The previous post addressed connectivity and DNS issues. This article specifically covers endpoint connectivity issues across virtual networks and port configuration problems for services and pods.
To set up AKS, ensure you have the necessary Azure account and subscription permissions, and PowerShell available. Follow instructions in this Github link for AKS and scenario setup. Familiarize yourself with troubleshooting inbound and outbound networking scenarios in AKS. The AKS environment in the figure uses a custom VNet and NSG attached to its subnet, with AKS creating its own NSG attached to the Nodepool's Network Interface. Implicit AKS NSG changes are automatically added, but explicit addition is necessary to apply them to the custom Subnet NSG.
Objective: The goal of this exercise is to troubleshoot a scenario where pods fail to connect to endpoints in other virtual networks and to resolve connectivity issues.
Layout: The existing AKS VNet will be joined by a new VNet containing a Linux host virtual machine.
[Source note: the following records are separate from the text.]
-- ==== Sys2Proof/Machine/Cycle.lean ====
section
/-! DEFINITION. The cycle: what each of its phases owes, in order. A cycle has the outside world's actions, the decodes, the
engines and the end of the cycle; every step of a phase is one instruction or event, which does nothing where it is not due
(R46, R150 to R153, R189 to R191, R312, R330, R357, R433). -/

namespace Sys2Proof.Machine

/-- A step of no stream. -/
def ev (i : Instr) : Nat × Instr := (0, i)
/-- One step for each element of a list. -/
def evs {α : Type} (l : List α) (f : α → Instr) : List (Nat × Instr) := l.map (fun a => ev (f a))
/-- A step where a condition holds. -/
def evIf (b : Bool) (i : Instr) : List (Nat × Instr) := if b then [ev i] else []

/-- Cores and contexts that hold something. -/
def coreIds (s : State) : List Nat := s.cores.map (·.1)
def ctxIds (s : State) (f : Ctx → Bool) : List (Nat × Nat) :=
  s.cores.flatMap (fun k => (k.2.ctxs.filter (fun v => f v.2)).map (fun v => (k.1, v.1)))
def jobIds (s : State) (f : Job → Bool) : List Nat := (s.f.jobs.filter (fun j => f j.2)).map (·.1)
def queueIds (s : State) (f : Queue → Bool) : List Nat := (s.f.queues.filter (fun q => f q.2)).map (·.1)
def coresWith (s : State) (f : Core → Bool) : List Nat := (s.cores.filter (fun k => f k.2)).map (·.1)

/-! ## The start of a cycle -/

/-- A running context that is still held is at decode as it was (R385, R386). -/
def stillHeld (s : State) (c x stage : Nat) : State :=
  let slot := match (getCore s c).lastDec with
    | some (_, _, _, _, p, _) => p
    | none => 255
  stalled s c x slot (holdStall stage)

/-- The cycles of contexts that do not decode now (R386): blocked, held, or ready beside another; the odd core of a pair counts with its
partner. -/
def countWaits (s : State) : State :=
  (ctxIds s (fun v => v.status ≠ .free)).foldl (fun s p =>
    let v := getCtx s p.1 p.2
    if oddOfPair p.1 v then s
    else match v.status with
    | .blocked cause _ _ => countCycle s p.1 p.2 [18 + stallOf cause]
    | .ready => countCycle s p.1 p.2 [18 + 7]
    | .running => match v.heldUntil with
      | some u => if s.t.now < u then stillHeld s p.1 p.2 v.heldStage else s
      | none =>
        let j := (v.j.job.map (getJob s)).getD {}
        if broadcast s v ∧ v.heldGrps ≠ [] ∧ s.t.now < j.nextSend then stillHeld s p.1 p.2 j.castStage else s
    | _ => s) s

/-- What the cycle settles before its decodes: slots of timetables, posters, tails, the remap list, reserves, and the
selection of contexts. -/
def startPhase (s : State) : State :=
  let s := { s with x := { s.x with claims := s.x.claims.filter (fun c => s.t.now ≤ c.at_ + 1) } }
  let s := refillEvents s
  let s := (queueIds s (fun q => q.deferred ≠ [])).foldl nextTail s
  let s := updateRemap s
  let s := (queueIds s (fun q => q.live && (q.resW.length < 16 || q.resF.length < 64))).foldl drawReserve s
  let s := (coreIds s).foldl selectCtx s
  countWaits s

/-- The next task of each stream that may decode one; a word that is no task is a fault of the stream (R190, R194). -/
def streamTasks (s : State) : State × List (Nat × Instr) :=
  (queueIds s canDecode).foldl (fun (a : State × List (Nat × Instr)) n =>
    match nextTask (getQ a.1 n) with
    | some (_, some i) => (a.1, a.2 ++ [(n, i)])
    | some (w, none) => (faultDecode a.1 n none (w.extractLsb' 0 8).toNat 1 (illegalOperand (getQ a.1 n)), a.2)
    | none => a) (s, [])

/-- Phase 3: what stops contexts, then the decodes. -/
def decodePhase (s : State) : State × List (Nat × Instr) :=
  let s := startPhase s
  let (s, tasks) := streamTasks s
  let held (k : Core) : Bool := match k.running with
    | some x => (ctxOf k x).heldUntil.isSome
    | none => false
  let mayHold (k : Core) : Bool := match k.running with
    | some x => (ctxOf k x).heldUntil.isSome || (ctxOf k x).cast ≠ [] || decide (1 < (ctxOf k x).j.gsize)
    | none => false
  (s,
    evIf (s.c.rollReq = some s.t.now) .rolloverStart
    ++ evs (queueIds s (fun q => q.coaches ≠ [])) .coachIssue
    ++ evs (ctxIds s (fun v => v.watchPending.isSome)) (fun p => .watchTrap p.1 p.2)
    ++ evs (jobIds s (fun j => j.st = .halting)) .preemptionHalt
    ++ evs (coresWith s (fun k => k.running.isSome)) .issueLimitExpiry
    ++ evs (jobIds s (fun j => j.gang && j.st = .running)) .gangBundleSend
    ++ evs (coresWith s mayHold) .heldBundleIssue
    ++ evs ((coreIds s).filter (fun c => ((getCore s c).running.isSome && !held (getCore s c)) || (followDue s c).isSome)) .bundleDecode
    ++ tasks)

/-! ## The engines -/

/-- Rows that the copy engines may move in this cycle (R312). -/
def rowSteps (s : State) : List (Nat × Instr) :=
  s.x.reqs.flatMap (fun p =>
    let r := p.2
    let copy := r.kind = .copy || r.kind = .copyo || r.kind = .copyn
    if !copy then []
    else match reqDescs s r with
      | none => []
      | some (d, _) =>
        if writesMem r false then match waitingChunk r with
          | some c => evs (chunkRows s r d c) (fun q => .copyRowRead p.1 q.k)
          | none => []
        else
          let its := (r.chunks.map (·.iter)).eraseDups
          its.flatMap (fun it => evs ((iterRows s r d it).1.filter (fun q => rowReady s r d it q.k)) (fun q => .copyRowWrite p.1 (it * 65536 + q.k))))

/-- The requests whose next chunk is translated in this cycle: the head of each unit's queue, and accesses and prefetches, which wait
in no queue; those that a replay brought back come first, in park order (R92). -/
def translating (s : State) : List Nat :=
  let heads := s.x.lunits.filterMap (fun u => u.2.queue.head?)
  let alone := s.x.reqs.filterMap (fun p => if isAccess p.2.kind || p.2.kind = ReqKind.pref || p.2.st = ReqSt.accepting then some p.1 else none)
  let ids := (heads ++ alone).filter (fun id => let r := getReq s id; decide (r.issued < s.t.now) && (r.st = .running || r.st = .accepting) && r.acq.isNone)
  let back := ids.filter (fun id => (getReq s id).replaying)
  back.foldl byTurn [] ++ ids.filter (fun id => !(getReq s id).replaying)
where
  /-- in the order in which they were parked -/
  byTurn : List Nat → Nat → List Nat
    | [], x => [x]
    | y :: l, x => if (getReq s y).turn ≤ (getReq s x).turn then y :: byTurn l x else x :: y :: l

/-- Jobs that ask for a place, highest priority first, and of one priority those not yet placed before the swapped-out ones (R359;
DESIGN CHOICE, assumption 103: the order among several is the model's). -/
def asking (s : State) : List Nat :=
  let fresh := jobIds s (fun j => j.st = .waiting && !j.killed)
  let back := jobIds s (fun j => j.st = .swapped && !j.killed)
  (List.range 8).flatMap (fun i => (fresh ++ back).filter (fun id => (getJob s id).pri = 7 - i))

/-- Pre-emptions that were withdrawn for lack of frames and are asked for again, and debug halts still owed (R361, R364, R378). -/
def askAgain (s : State) : List (Nat × Instr) :=
  evs (jobIds s (fun j => j.st = .running && !j.killed && j.withdrawn = some .ownership && framesFor s j)) (fun id => .preemptionRequest id .ownership)
  ++ evs ((s.d.dhalt.filterMap (fun a => (getCtx s (agentCore a) (agentCtx a)).j.job)).eraseDups.filter (fun id =>
      let j := getJob s id
      j.st = .running && !j.killed && framesFor s j)) (fun id => .preemptionRequest id .debugHalt)

/-- Phase 2: the engines. -/
def enginePhase (s : State) : State × List (Nat × Instr) :=
  let reqs (f : Req → Bool) : List Nat := reqsOf s f
  let groups := s.cores.flatMap (fun k => k.2.sp.groups.map (fun g => (k.1, g.1, g.2)))
  (s,
    evs (reqs (fun r => r.acq.isSome)) .holdAcquisition
    ++ evs (translating s) .chunkTranslate
    ++ evs (reqs (fun r => match r.st with
        | .waitPark _ => true
        | _ => false)) .parkRetry
    ++ rowSteps s
    ++ evs (groups.filter (fun g => g.2.2.rebuild.isSome)) (fun g => .rebuildRowStep g.1 g.2.1)
    ++ evs (groups.filter (fun g => g.2.2.queue ≠ [])) (fun g => .parityDrain g.1 g.2.1)
    ++ evs (groups.filter (fun g => g.2.2.retWritten ≠ g.2.2.ret || g.2.2.pretWritten ≠ g.2.2.pret)) (fun g => .retirementEffect g.1 g.2.1)
    ++ evs (s.f.zeroing.take 8) (fun _ => .frameZeroing)
    ++ evs (queueIds s (fun q => q.coaches ≠ [])) .coachRetire
    ++ s.f.queues.flatMap (fun q => evs (q.2.coaches.filter (fun c => c.ops.any (fun o => o.fillFrom.isSome) && c.st ≠ .issued && c.st ≠ .completed))
        (fun c => .wagonFill q.1 c.num))
    ++ evs (jobIds s (fun j => match j.st with
        | .header _ => true
        | _ => false)) .jobPlacement
    ++ evs (asking s) .dispatch
    ++ askAgain s
    ++ s.cores.flatMap (fun k => evs (k.2.xb.xq.filter (fun o => o.start.isNone)) (fun o => .xbarOpStart k.1 o.id))
    ++ evs (coresWith s (fun k => k.xb.monper ≠ 0)) .autoMonitorRun
    ++ evIf (s.f.remap ≠ []) .mappingDecision
    ++ evs (s.f.queues.filterMap (fun q => if q.2.sliceEnd.any (fun u => u ≤ timebase s) then q.2.eng else none)) .sliceExpiry
    ++ evs (s.clusters.filterMap (fun c => match c.2.sweep with
        | some (.grow _ _ _) => some c.1
        | _ => none)) .windowGrowVisit
    ++ evs (s.clusters.filterMap (fun c => match c.2.sweep with
        | some (.shrink _ _ _) => some c.1
        | _ => none)) .windowShrinkVisit
    ++ evIf (s.x.swap.isNone && s.x.swHead ≠ s.x.swTail) .swapCommand
    ++ evIf (s.x.swap.any (fun j => !j.marked)) .swapMark
    ++ evIf (s.x.flip.any (fun f => f.phase = 1)) .biasFlipMark
    ++ evIf (s.x.flip.any (fun f => f.phase = 2)) .biasFlipInvert
    ++ evIf s.x.inv.isSome .invalidationReport
    ++ evIf s.h.kclr.isSome .keyRevokeComplete
    ++ evs (s.clusters.filterMap (fun c => if c.2.moveTo.isSome && !c.2.moveSwapped then some c.1 else none)) .clusterMoveSwapped
    ++ evs (s.clusters.filterMap (fun c => if c.2.moveSwapped then some c.1 else none)) .clusterMoveComplete
    ++ evs (queueIds s (fun q => q.coaches ≠ [] && q.wdStage < 1)) .watchdogStage1
    ++ evs (queueIds s (fun q => q.coaches ≠ [] && q.wdStage < 2)) .watchdogStage2
    ++ evs (queueIds s (fun q => q.coaches ≠ [] && q.wdStage < 3)) .watchdogStage3
    ++ evs s.w.waiting .eventTake
    ++ evIf (s.w.dump.isNone && s.w.dumpq ≠ []) .dumpStart
    ++ evIf (s.d.bvFifo ≠ []) .brakeVanWrite
    ++ (if s.t.now % 64 = 0 ∨ s.t.now % 64 = 32 then evs (List.range 256) .refreshSlot else []))

/-! ## The end of the cycle -/

/-- The steps scheduled for this cycle, in the order in which they were scheduled. -/
def dueAgenda (s : State) : State × List (Nat × Instr) :=
  let due := s.t.agenda.filter (fun a => a.1 ≤ s.t.now)
  ({ s with t := { s.t with agenda := s.t.agenda.filter (fun a => s.t.now < a.1) } }, due.reverse.map (fun a => ev a.2))

/-- Chunks of a request that have come back, from its own memory or from a peer; a link may report an error instead (R88). -/
def chunkSteps (s : State) : List (Nat × Instr) :=
  s.x.reqs.flatMap (fun p => p.2.chunks.filterMap (fun c =>
    if c.done || !c.tick.any (arrived s) then none
    else some (ev (if !c.peer then .chunkComplete p.1 c.ord
      else if c.late || Config.peerTimeout (s.t.free + c.ord) then .peerCompletionTimeout p.1 c.ord else .peerChunkCompletion p.1 c.ord))))

/-- Crossbar operations that end by now. -/
def xbarSteps (s : State) : List (Nat × Instr) :=
  s.cores.flatMap (fun k => k.2.xb.xq.filterMap (fun o => match o.start with
    | some k0 =>
      if o.kind = .xmvm then (if tickCycle (k0 + 136) ≤ s.t.now then some (ev (.xmvmLanding k.1 o.id)) else none)
      else if tickCycle (k0 + o.kind.dur) ≤ s.t.now then some (ev (.xbarOpComplete k.1 o.id)) else none
    | none => none))

/-- Ring lines that have come, from the first on. -/
def ringSteps (s : State) : List (Nat × Instr) :=
  s.f.queues.flatMap (fun q => evs (q.2.lines.takeWhile (fun l => arrived s l.2.2)) (fun _ => .ringLineReturn q.1))

/-- Whether the dump under way has come to its end, and how it fails. -/
def dumpSteps (s : State) : List (Nat × Instr) :=
  match s.w.dump with
  | some (a, _, l, k) =>
    if !arrived s k then []
    else match dumpFault s a l.length with
      | some c => [ev (.dumpAbort c.1)]
      | none => [ev .dumpComplete]
  | none => []

/-- The contexts that may meet a rollback event by the end of this cycle, a bundle boundary (R160, R370): those with one pending, and
all live ones while an error is on its way to some register or a line of memory is poisoned. -/
def mayRollBack (s : State) : List (Nat × Nat) :=
  let hot := s.c.poison ≠ [] ∨ ctxIds s (fun v => v.landings.any (fun l => l.ue.isSome)) ≠ []
  ctxIds s (fun v => v.g.rbPending.isSome || (hot && (match v.status with
    | .ready => true
    | .running => true
    | .blocked _ _ _ => true
    | _ => false)))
A Virtual Network (VNet) peering with a Private Endpoint (PE) will connect the two VNet’s and provide connectivity between the webserver running on the VM and applications running on AKS.
kubectl create ns student
kubectl config set-context --current --namespace=student
# Verify current namespace
kubectl config view --minify --output 'jsonpath={..namespace}'
Steps below will install VM, VM_VNet and Nginx. They will create NSG and attach to VM Subnet and Peering will connect the 2 VNets. Values required for the below variables can be found in AKS MC (Managed Cluster) Resource Group as seen in figure.
# Don’t replace. Use as-is if changes were not made to earlier configuration file in AKS setup
$resource_group="MC_akslabs_akslabs_eastus" # <- replace only if different from your environment
$vm_vnet="vmlabs-vnet"
$vm_name="vmlabs"
$vm_nsg="vmlabs_nsg"
# Create VNet for WebServer VM
az network vnet create --name $vm_vnet --resource-group $resource_group --address-prefixes 10.0.0.0/16 --subnet-name default --subnet-prefix 10.0.0.0/24
# Create VM in the VNet
az vm create --resource-group $resource_group --name $vm_name --image UbuntuLTS --vnet-name $vm_vnet --subnet default --public-ip-address ‘""’ --size Standard_DS1_v2 --admin-username azureuser --generate-ssh-keys --os-disk-delete-option “Delete” --nic-delete-option “Delete” --data-disk-delete-option “Delete”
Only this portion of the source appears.